Домой я воротился ночью. Я чувствовал, что во мне жар, что мне надо лечь. Всем известна та почти сладостная вялость, которая предвещает большую болезнь. Но я уже твердо знал, что это не какой-нибудь грипп, о нет! Это был он, он собственной персоной, я давно ждал его, и вот он пришел. Я был рад, хотя весь уже изнемог от истомы; голова плыла. Не помню, как нашел постель. Я был весь в поту, он же двигался в моих жилах, словно ломал перегородки, и с падением каждой из них я все глубже погружался куда-то, но постигал все больше и больше, понимал смысл. Теперь я знал планы и сроки, знал, как все сделать, знал, что произойдет. Люди все спутали, ища истину. Они думали, что он отец лжи, человекоубийца. Все дело в том, что он самоубийца. Его трихины для того и нужны. И он подарил их мне.

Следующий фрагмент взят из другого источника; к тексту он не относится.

theorem witness_ExecAnswersNextExactlyWhenItExecutes :
    (stateAt true 0x8000#32 0#8).t ≠ bleq.tbit ∧ (stateAt true 0x8102#32 0x08#8).t = blxT.tbit := by decide

theorem witness_FailedConditionMovesPcOnly :
    executes blxT lastEq = true ∧ passes blxT lastEq = false ∧
    executes bleq (stateAt false 0x1000#32 0#8) = true ∧ passes bleq (stateAt false 0x1000#32 0#8) = false := by decide

theorem witness_ExchangeExactlyOnTakenBlx :
    executes blxUp (stateAt false 0x8000#32 0#8) = true ∧ executes blT (stateAt true 0x8000#32 0#8) = true := by decide

theorem witness_LinkValueIsReturnAddressAndSet :
    let s := stateAt true 0xFFFFFFFE#32 0#8
    executes blxT s = true ∧ passes blxT s = true ∧ pcAligned s.t s.pc = true := by decide

theorem witness_TargetIsAlreadyAligned :
    let s := stateAt false 0xFFFFFFFC#32 0#8
    executes blxUp s = true ∧ passes blxUp s = true ∧ pcAligned s.t s.pc = true := by decide

theorem witness_T2TargetIgnoresTheHalfword :
    let s := stateAt true 0x8000#32 0#8
    blxT.encoding = .t2 ∧ executes blxT s = true ∧ passes blxT s = true ∧ s.pc.toNat % 4 = 0 := by decide

theorem witness_ExecFrame :
    (∃ s', exec blxUp (stateAt false 0x8000#32 0#8) = .next s') ∧ (∃ s', exec bleq (stateAt false 0x8000#32 0#8) = .next s') ∧
    ∃ s', exec blxT lastEq = .next s' := ⟨⟨_, rfl⟩, ⟨_, rfl⟩, ⟨_, rfl⟩⟩

theorem witness_UnconditionalCallsIgnoreTheFlags :
    (blxUp.encoding = .a2 ∨ (blxUp.tbit = true ∧ (stateAt false 0x8000#32 0#8).it = 0#8)) ∧
    (blT.encoding = .a2 ∨ (blT.tbit = true ∧ (stateAt true 0x8000#32 0#8).it = 0#8)) := by decide

theorem witness_StepRunsTheDecodedInstruction :
    let s := holding lastEq 0xF7FFEF80#32
    s.mark = none ∧ legal s ∧ bytesAtPc s 0xFF#8 0xF7#8 0x80#8 0xEF#8 ∧
      decodeBytes s.t [0xFF#8, 0xF7#8, 0x80#8, 0xEF#8] = .ok (blxT, []) := by
  unfold legal bytesAtPc
  decide

/-- A misaligned A32 pc, a misaligned T32 pc, an IT state in A32, an IT state with IT[3:0] = 0 and IT[7:4] not 0. -/
theorem witness_StepRefusesIllegalStates :
    ¬ legal (stateAt false 0x8002#32 0#8) ∧ ¬ legal (stateAt true 0x8001#32 0#8) ∧ ¬ legal (stateAt false 0x8000#32 0x08#8) ∧
    ¬ legal (stateAt true 0x8000#32 0x10#8) ∧ (stateAt true 0x8000#32 0x10#8).mark = none := by
  unfold legal
  decide

/-- No byte at all (k = 0), and a program that ends after three bytes (k = 3). -/
theorem witness_StepIsStuckWithoutAByte :
    let s := { stateAt false 0x8000#32 0#8 with mem := [(0x8000, 0#8), (0x8001, 0#8), (0x8002, 0#8)] }
    (legal (stateAt false 0x8000#32 0#8) ∧ (stateAt false 0x8000#32 0#8).fetchByte (0x8000#32 + BitVec.ofNat 32 0) = none) ∧
    s.mark = none ∧ legal s ∧ (∀ j < 3, s.fetchByte (s.pc + BitVec.ofNat 32 j) ≠ none) ∧
      s.fetchByte (s.pc + BitVec.ofNat 32 3) = none := by
  unfold legal
  decide

theorem witness_PlacedInstructionIsWhatStepRuns :
    blxT.wf = true ∧ lastEq.mark = none ∧ pcAligned blxT.tbit lastEq.pc = true ∧ itLegal true lastEq.it = true := by decide

theorem witness_StepKeepsTheStateLegal :
    let s := holding lastEq 0xF7FFEF80#32
    s.Inv ∧ ∃ s', step s = .next s' := ⟨⟨by decide, by decide, by decide, by decide⟩, ⟨_, rfl⟩⟩

theorem witness_StepLeavesITZero :
    lastEq.it ≠ 0#8 ∧ ∃ s', step (holding lastEq 0xF7FFEF80#32) = .next s' := ⟨by decide, ⟨_, rfl⟩⟩

theorem witness_RunKeepsRegistersFlagsAndProgram :
    pcAligned lastEq.t lastEq.pc = true ∧ itLegal lastEq.t lastEq.it = true := by decide

theorem witness_MarkIsNeverCleared :
    (runStep (holding (stateAt true 0x8000#32 0x04#8) 0xF000E801#32)).mark = some (.undefined 0x8000#32 0xF000E801#32) := by decide

/-- A fault, an UNPREDICTABLE, a `NotDescribed` and a stuck state. -/
theorem witness_StopsWriteTheMarkOnly :
    step (holding (stateAt true 0x8000#32 0#8) 0xF000E801#32) = .fault (.undefined 0x8000#32 0xF000E801#32) ∧
    step (holding (stateAt true 0x8000#32 0x04#8) 0xF000E800#32) = .refused (.unpredictable 0xF000E800#32) ∧
    step (holding (stateAt false 0x8000#32 0#8) 0xEA000000#32) = .refused (.notDescribed (.noRow 0xEA000000#32)) ∧
    step (stateAt false 0x8000#32 0#8) = .fault (.stuck 0x8000#32) := ⟨rfl, rfl, rfl, rfl⟩

/-- Each encoding at an end of its range. -/
theorem witness_AssembledCallReachesItsLabel :
    assemble .a1 0b0001#4 0x8000#32 0x02008004#32 = some (.blA1 0b0001#4 0x7FFFFF#24) ∧
    assemble .a2 0b1110#4 0x8000#32 0x02008006#32 = some blxUp ∧
    assemble .t1 0b1110#4 0x01008000#32 0x8004#32 = some (.blT1 1#1 0#10 0#1 0#1 0#11) ∧
    assemble .t2 0b1110#4 0x8102#32 0x8004#32 = some blxT ∧
    executes blxT (stateAt true 0x8102#32 0#8) = true ∧ passes blxT (stateAt true 0x8102#32 0#8) = true ∧
    pcAligned true 0x8102#32 = true := by decide

theorem witness_AssembleOfDisassembleIsTheInstruction :
    blxT.wf = true ∧ undefinedEncoding blxT = false ∧ bleq.wf = true ∧ undefinedEncoding bleq = false := by decide

end Sys2Proof.Tests
end

section
/-! PROOFS. P_PROGRAM and the instructions (R29): the shared operations commute with replacing the memory, and an instruction that
executes keeps the memory and every register but LR. -/

namespace Sys2Proof.Machine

Не стану спорить, он формалист. Когда я все понял, кровь вскипела во мне, но расписался я только утром, чернилами, на скучном бланке чужой телеграммы. Ее принесший малец даже не взглянул на меня, но я-то его рассмотрел. Конечно, он был того же ведомства. И вряд ли случайно я, открывая дверь, поранил палец о гвоздь. Я развернул телеграмму. Так и есть, ошибка: посыльный якобы спутал дом и квартиру. Старый трюк! Милого брата поздравляют с днем рождения. Желают успехов. Очень хорошо. Тем паче что у меня нет и не было брата; в мире у меня нет ни души, включая собственную. Бланк я тотчас сжег: не люблю улик. Теперь о трихинах.
Мир устроен так. Мы создаем вещи – все, включая высшие. Логику, бога, смерть. Они таковы, как мы их создали. И все же в них есть что-то еще, словно добавка не от нас. Это та железная необходимость, которую трудно понять. Она-то нас и крушит, в ней-то и дело. Крестные муки – вздор рядом с буднем застенка. До меня были Гитлер и Сад. Практик и теоретик. Практик хотел общую гекатомбу, он был альтруист, он не исключал и себя. Теоретик хотел большего: уничтожить природу. Он, конечно, не знал, как это сделать, но теперь это все равно: я узнал. Мне дан вирус. Маленькая трихина, которую, правда, нужно запустить непременно в чужую кровь (опять формальность!). Однако я ее запустил. И она должна уничтожить – уже начала – то общее, что связует людей. Ей неподвластен лишь тот остаток, о котором я говорил: вот он-то и явится миру. Но это произойдет не вдруг. Вначале – гибель общих идей. Те, кто может понять, поймут: это я убил бога. И всех богов. И даже дьявола. Сейчас они разлагаются в миллионах душ – отсюда вонь, брожение… Но это только начало. Дальше будет хуже. Первыми ощутят философы: им уж никак нельзя будет договориться. А потом и все. Будет много убийств, мелких войн – но это вначале. Потом любопытство, думаю, остановит всех. Ведь если тело погрузить в кислоту, то проглянет костяк. А мой вирус – это кислота духа. И то, что раньше скрывалось в символах, в песнопениях и обрядах, то теперь явится прямо: скелет мира рухнет в мир. На глазах у всех, наяву. Это будет не ад, не апокалипсис, жалкие игрушки человечьего страха. Это будет истина, которую все искали. Не знаю, впрочем, можно ли ее перенесть. Но от моих трихин нет защиты. Они ловчей глупых бактерий. Теперь, после меня, они кишат везде. Они передаются с воздухом, вздохом, поцелуем – преград для них нет. Они вгрызаются в самую мякоть плода: в сознание. В наше общее сознание, в любое сознание, во все. Сна больше не будет. Будет общее бодрствование – превыше способности этих жалких тел.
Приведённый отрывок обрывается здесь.